> WHAT THE TASK ASKS
Print the entries once more, unchanged.

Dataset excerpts
________________________________________
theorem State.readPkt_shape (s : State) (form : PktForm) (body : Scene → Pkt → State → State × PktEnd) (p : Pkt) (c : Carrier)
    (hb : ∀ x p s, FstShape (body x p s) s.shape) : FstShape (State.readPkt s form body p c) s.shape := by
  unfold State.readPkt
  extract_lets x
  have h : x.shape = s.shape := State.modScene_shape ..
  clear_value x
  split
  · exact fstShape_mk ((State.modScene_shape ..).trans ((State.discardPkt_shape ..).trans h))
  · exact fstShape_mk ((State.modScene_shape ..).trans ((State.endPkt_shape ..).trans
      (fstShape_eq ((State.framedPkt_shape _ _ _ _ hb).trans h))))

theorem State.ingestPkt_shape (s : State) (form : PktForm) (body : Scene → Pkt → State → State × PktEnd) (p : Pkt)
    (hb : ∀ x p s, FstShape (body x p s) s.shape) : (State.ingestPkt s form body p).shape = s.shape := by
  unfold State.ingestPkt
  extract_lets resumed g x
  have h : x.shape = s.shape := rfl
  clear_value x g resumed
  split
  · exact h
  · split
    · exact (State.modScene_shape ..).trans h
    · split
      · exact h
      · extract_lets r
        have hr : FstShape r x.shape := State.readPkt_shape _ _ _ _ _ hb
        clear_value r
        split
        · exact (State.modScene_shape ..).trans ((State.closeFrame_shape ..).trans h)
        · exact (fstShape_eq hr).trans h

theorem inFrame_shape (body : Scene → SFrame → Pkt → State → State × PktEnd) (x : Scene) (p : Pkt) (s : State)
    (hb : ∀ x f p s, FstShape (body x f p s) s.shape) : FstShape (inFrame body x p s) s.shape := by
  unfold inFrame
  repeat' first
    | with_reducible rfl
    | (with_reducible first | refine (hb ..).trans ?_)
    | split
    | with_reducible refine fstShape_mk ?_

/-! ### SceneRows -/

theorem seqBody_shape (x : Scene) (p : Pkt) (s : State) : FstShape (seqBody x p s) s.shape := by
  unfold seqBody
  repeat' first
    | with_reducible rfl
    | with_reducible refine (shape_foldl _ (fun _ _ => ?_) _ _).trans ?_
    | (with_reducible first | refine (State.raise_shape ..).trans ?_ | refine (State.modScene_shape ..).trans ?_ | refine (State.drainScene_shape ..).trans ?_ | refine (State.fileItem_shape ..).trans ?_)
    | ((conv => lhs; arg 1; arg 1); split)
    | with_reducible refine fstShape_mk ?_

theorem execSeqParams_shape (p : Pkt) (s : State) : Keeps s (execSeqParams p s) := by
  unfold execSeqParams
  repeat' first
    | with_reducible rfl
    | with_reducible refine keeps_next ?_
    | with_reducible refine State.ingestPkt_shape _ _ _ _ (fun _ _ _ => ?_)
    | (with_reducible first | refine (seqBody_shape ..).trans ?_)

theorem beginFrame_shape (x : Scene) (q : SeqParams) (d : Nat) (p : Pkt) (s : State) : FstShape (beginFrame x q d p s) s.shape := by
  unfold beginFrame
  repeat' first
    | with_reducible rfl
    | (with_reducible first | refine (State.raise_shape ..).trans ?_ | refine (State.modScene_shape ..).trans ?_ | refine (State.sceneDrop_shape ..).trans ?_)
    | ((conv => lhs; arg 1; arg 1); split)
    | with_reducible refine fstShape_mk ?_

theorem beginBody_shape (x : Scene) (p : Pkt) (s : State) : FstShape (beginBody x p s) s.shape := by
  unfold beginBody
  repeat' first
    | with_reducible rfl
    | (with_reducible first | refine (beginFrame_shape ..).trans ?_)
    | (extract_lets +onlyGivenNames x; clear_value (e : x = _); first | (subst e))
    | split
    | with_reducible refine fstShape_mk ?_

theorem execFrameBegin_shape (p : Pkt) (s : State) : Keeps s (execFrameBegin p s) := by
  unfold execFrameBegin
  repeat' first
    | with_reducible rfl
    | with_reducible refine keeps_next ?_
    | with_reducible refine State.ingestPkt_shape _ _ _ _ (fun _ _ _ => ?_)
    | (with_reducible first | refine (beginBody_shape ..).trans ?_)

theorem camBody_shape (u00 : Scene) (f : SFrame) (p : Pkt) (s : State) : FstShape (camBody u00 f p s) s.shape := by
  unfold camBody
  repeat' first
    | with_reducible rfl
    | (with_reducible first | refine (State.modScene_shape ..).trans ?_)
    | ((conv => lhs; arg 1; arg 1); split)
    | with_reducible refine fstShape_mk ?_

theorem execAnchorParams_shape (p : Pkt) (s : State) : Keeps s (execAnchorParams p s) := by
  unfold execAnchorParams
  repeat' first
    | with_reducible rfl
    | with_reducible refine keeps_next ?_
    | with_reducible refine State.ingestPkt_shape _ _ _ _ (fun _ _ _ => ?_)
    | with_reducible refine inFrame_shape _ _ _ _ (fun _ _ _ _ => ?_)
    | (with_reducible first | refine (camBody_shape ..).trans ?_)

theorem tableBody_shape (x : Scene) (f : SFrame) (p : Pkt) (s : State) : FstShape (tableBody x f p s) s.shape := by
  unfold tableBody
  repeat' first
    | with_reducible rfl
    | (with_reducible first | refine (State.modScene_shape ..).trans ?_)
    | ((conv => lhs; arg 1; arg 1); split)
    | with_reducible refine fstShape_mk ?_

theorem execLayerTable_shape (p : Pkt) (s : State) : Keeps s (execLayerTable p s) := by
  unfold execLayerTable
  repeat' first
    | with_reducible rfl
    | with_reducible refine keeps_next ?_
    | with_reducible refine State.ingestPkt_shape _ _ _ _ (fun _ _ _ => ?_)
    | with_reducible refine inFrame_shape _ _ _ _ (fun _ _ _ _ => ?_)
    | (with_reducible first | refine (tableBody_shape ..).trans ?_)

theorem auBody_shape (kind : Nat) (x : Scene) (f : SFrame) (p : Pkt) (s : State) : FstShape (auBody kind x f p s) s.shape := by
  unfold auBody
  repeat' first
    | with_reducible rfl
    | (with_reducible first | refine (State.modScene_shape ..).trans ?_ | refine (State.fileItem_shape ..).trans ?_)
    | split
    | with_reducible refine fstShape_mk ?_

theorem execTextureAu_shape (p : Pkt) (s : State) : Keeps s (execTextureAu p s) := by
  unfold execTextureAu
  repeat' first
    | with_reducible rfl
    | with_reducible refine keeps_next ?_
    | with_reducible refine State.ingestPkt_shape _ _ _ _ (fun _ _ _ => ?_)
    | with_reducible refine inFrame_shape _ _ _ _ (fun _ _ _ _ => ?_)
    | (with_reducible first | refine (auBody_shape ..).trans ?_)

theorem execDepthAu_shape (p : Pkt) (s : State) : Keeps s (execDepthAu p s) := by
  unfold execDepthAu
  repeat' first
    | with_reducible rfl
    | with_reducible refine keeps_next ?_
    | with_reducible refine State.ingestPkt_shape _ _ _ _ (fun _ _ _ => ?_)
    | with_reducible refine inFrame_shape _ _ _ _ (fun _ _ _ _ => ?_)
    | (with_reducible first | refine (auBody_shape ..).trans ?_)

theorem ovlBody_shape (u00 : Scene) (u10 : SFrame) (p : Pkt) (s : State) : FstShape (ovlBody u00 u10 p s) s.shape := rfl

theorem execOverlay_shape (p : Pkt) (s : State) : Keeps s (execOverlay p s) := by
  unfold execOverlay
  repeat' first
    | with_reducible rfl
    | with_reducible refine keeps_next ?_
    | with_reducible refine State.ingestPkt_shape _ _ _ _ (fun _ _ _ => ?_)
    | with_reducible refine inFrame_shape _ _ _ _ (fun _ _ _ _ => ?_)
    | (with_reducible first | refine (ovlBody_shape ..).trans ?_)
________________________________________
> EXERCISE RESPONSE
theorem State.readPkt_shape (s : State) (form : PktForm) (body : Scene → Pkt → State → State × PktEnd) (p : Pkt) (c : Carrier)
    (hb : ∀ x p s, FstShape (body x p s) s.shape) : FstShape (State.readPkt s form body p c) s.shape := by
  unfold State.readPkt
  extract_lets x
  have h : x.shape = s.shape := State.modScene_shape ..
  clear_value x
  split
  · exact fstShape_mk ((State.modScene_shape ..).trans ((State.discardPkt_shape ..).trans h))
  · exact fstShape_mk ((State.modScene_shape ..).trans ((State.endPkt_shape ..).trans
      (fstShape_eq ((State.framedPkt_shape _ _ _ _ hb).trans h))))

theorem State.ingestPkt_shape (s : State) (form : PktForm) (body : Scene → Pkt → State → State × PktEnd) (p : Pkt)
    (hb : ∀ x p s, FstShape (body x p s) s.shape) : (State.ingestPkt s form body p).shape = s.shape := by
  unfold State.ingestPkt
  extract_lets resumed g x
  have h : x.shape = s.shape := rfl
  clear_value x g resumed
  split
  · exact h
  · split
    · exact (State.modScene_shape ..).trans h
    · split
      · exact h
      · extract_lets r
        have hr : FstShape r x.shape := State.readPkt_shape _ _ _ _ _ hb
        clear_value r
        split
        · exact (State.modScene_shape ..).trans ((State.closeFrame_shape ..).trans h)
        · exact (fstShape_eq hr).trans h

theorem inFrame_shape (body : Scene → SFrame → Pkt → State → State × PktEnd) (x : Scene) (p : Pkt) (s : State)
    (hb : ∀ x f p s, FstShape (body x f p s) s.shape) : FstShape (inFrame body x p s) s.shape := by
  unfold inFrame
  repeat' first
    | with_reducible rfl
    | (with_reducible first | refine (hb ..).trans ?_)
    | split
    | with_reducible refine fstShape_mk ?_

/-! ### SceneRows -/

theorem seqBody_shape (x : Scene) (p : Pkt) (s : State) : FstShape (seqBody x p s) s.shape := by
  unfold seqBody
  repeat' first
    | with_reducible rfl
    | with_reducible refine (shape_foldl _ (fun _ _ => ?_) _ _).trans ?_
    | (with_reducible first | refine (State.raise_shape ..).trans ?_ | refine (State.modScene_shape ..).trans ?_ | refine (State.drainScene_shape ..).trans ?_ | refine (State.fileItem_shape ..).trans ?_)
    | ((conv => lhs; arg 1; arg 1); split)
    | with_reducible refine fstShape_mk ?_

theorem execSeqParams_shape (p : Pkt) (s : State) : Keeps s (execSeqParams p s) := by
  unfold execSeqParams
  repeat' first
    | with_reducible rfl
    | with_reducible refine keeps_next ?_
    | with_reducible refine State.ingestPkt_shape _ _ _ _ (fun _ _ _ => ?_)
    | (with_reducible first | refine (seqBody_shape ..).trans ?_)

theorem beginFrame_shape (x : Scene) (q : SeqParams) (d : Nat) (p : Pkt) (s : State) : FstShape (beginFrame x q d p s) s.shape := by
  unfold beginFrame
  repeat' first
    | with_reducible rfl
    | (with_reducible first | refine (State.raise_shape ..).trans ?_ | refine (State.modScene_shape ..).trans ?_ | refine (State.sceneDrop_shape ..).trans ?_)
    | ((conv => lhs; arg 1; arg 1); split)
    | with_reducible refine fstShape_mk ?_

theorem beginBody_shape (x : Scene) (p : Pkt) (s : State) : FstShape (beginBody x p s) s.shape := by
  unfold beginBody
  repeat' first
    | with_reducible rfl
    | (with_reducible first | refine (beginFrame_shape ..).trans ?_)
    | (extract_lets +onlyGivenNames x; clear_value (e : x = _); first | (subst e))
    | split
    | with_reducible refine fstShape_mk ?_

theorem execFrameBegin_shape (p : Pkt) (s : State) : Keeps s (execFrameBegin p s) := by
  unfold execFrameBegin
  repeat' first
    | with_reducible rfl
    | with_reducible refine keeps_next ?_
    | with_reducible refine State.ingestPkt_shape _ _ _ _ (fun _ _ _ => ?_)
    | (with_reducible first | refine (beginBody_shape ..).trans ?_)

theorem camBody_shape (u00 : Scene) (f : SFrame) (p : Pkt) (s : State) : FstShape (camBody u00 f p s) s.shape := by
  unfold camBody
  repeat' first
    | with_reducible rfl
    | (with_reducible first | refine (State.modScene_shape ..).trans ?_)
    | ((conv => lhs; arg 1; arg 1); split)
    | with_reducible refine fstShape_mk ?_

theorem execAnchorParams_shape (p : Pkt) (s : State) : Keeps s (execAnchorParams p s) := by
  unfold execAnchorParams
  repeat' first
    | with_reducible rfl
    | with_reducible refine keeps_next ?_
    | with_reducible refine State.ingestPkt_shape _ _ _ _ (fun _ _ _ => ?_)
    | with_reducible refine inFrame_shape _ _ _ _ (fun _ _ _ _ => ?_)
    | (with_reducible first | refine (camBody_shape ..).trans ?_)

theorem tableBody_shape (x : Scene) (f : SFrame) (p : Pkt) (s : State) : FstShape (tableBody x f p s) s.shape := by
  unfold tableBody
  repeat' first
    | with_reducible rfl
    | (with_reducible first | refine (State.modScene_shape ..).trans ?_)
    | ((conv => lhs; arg 1; arg 1); split)
    | with_reducible refine fstShape_mk ?_

theorem execLayerTable_shape (p : Pkt) (s : State) : Keeps s (execLayerTable p s) := by
  unfold execLayerTable
  repeat' first
    | with_reducible rfl
    | with_reducible refine keeps_next ?_
    | with_reducible refine State.ingestPkt_shape _ _ _ _ (fun _ _ _ => ?_)
    | with_reducible refine inFrame_shape _ _ _ _ (fun _ _ _ _ => ?_)
    | (with_reducible first | refine (tableBody_shape ..).trans ?_)

theorem auBody_shape (kind : Nat) (x : Scene) (f : SFrame) (p : Pkt) (s : State) : FstShape (auBody kind x f p s) s.shape := by
  unfold auBody
  repeat' first
    | with_reducible rfl
    | (with_reducible first | refine (State.modScene_shape ..).trans ?_ | refine (State.fileItem_shape ..).trans ?_)
    | split
    | with_reducible refine fstShape_mk ?_

theorem execTextureAu_shape (p : Pkt) (s : State) : Keeps s (execTextureAu p s) := by
  unfold execTextureAu
  repeat' first
    | with_reducible rfl
    | with_reducible refine keeps_next ?_
    | with_reducible refine State.ingestPkt_shape _ _ _ _ (fun _ _ _ => ?_)
    | with_reducible refine inFrame_shape _ _ _ _ (fun _ _ _ _ => ?_)
    | (with_reducible first | refine (auBody_shape ..).trans ?_)

theorem execDepthAu_shape (p : Pkt) (s : State) : Keeps s (execDepthAu p s) := by
  unfold execDepthAu
  repeat' first
    | with_reducible rfl
    | with_reducible refine keeps_next ?_
    | with_reducible refine State.ingestPkt_shape _ _ _ _ (fun _ _ _ => ?_)
    | with_reducible refine inFrame_shape _ _ _ _ (fun _ _ _ _ => ?_)
    | (with_reducible first | refine (auBody_shape ..).trans ?_)

theorem ovlBody_shape (u00 : Scene) (u10 : SFrame) (p : Pkt) (s : State) : FstShape (ovlBody u00 u10 p s) s.shape := rfl

theorem execOverlay_shape (p : Pkt) (s : State) : Keeps s (execOverlay p s) := by
  unfold execOverlay
  repeat' first
    | with_reducible rfl
    | with_reducible refine keeps_next ?_
    | with_reducible refine State.ingestPkt_shape _ _ _ _ (fun _ _ _ => ?_)
    | with_reducible refine inFrame_shape _ _ _ _ (fun _ _ _ _ => ?_)
    | (with_reducible first | refine (ovlBody_shape ..).trans ?_)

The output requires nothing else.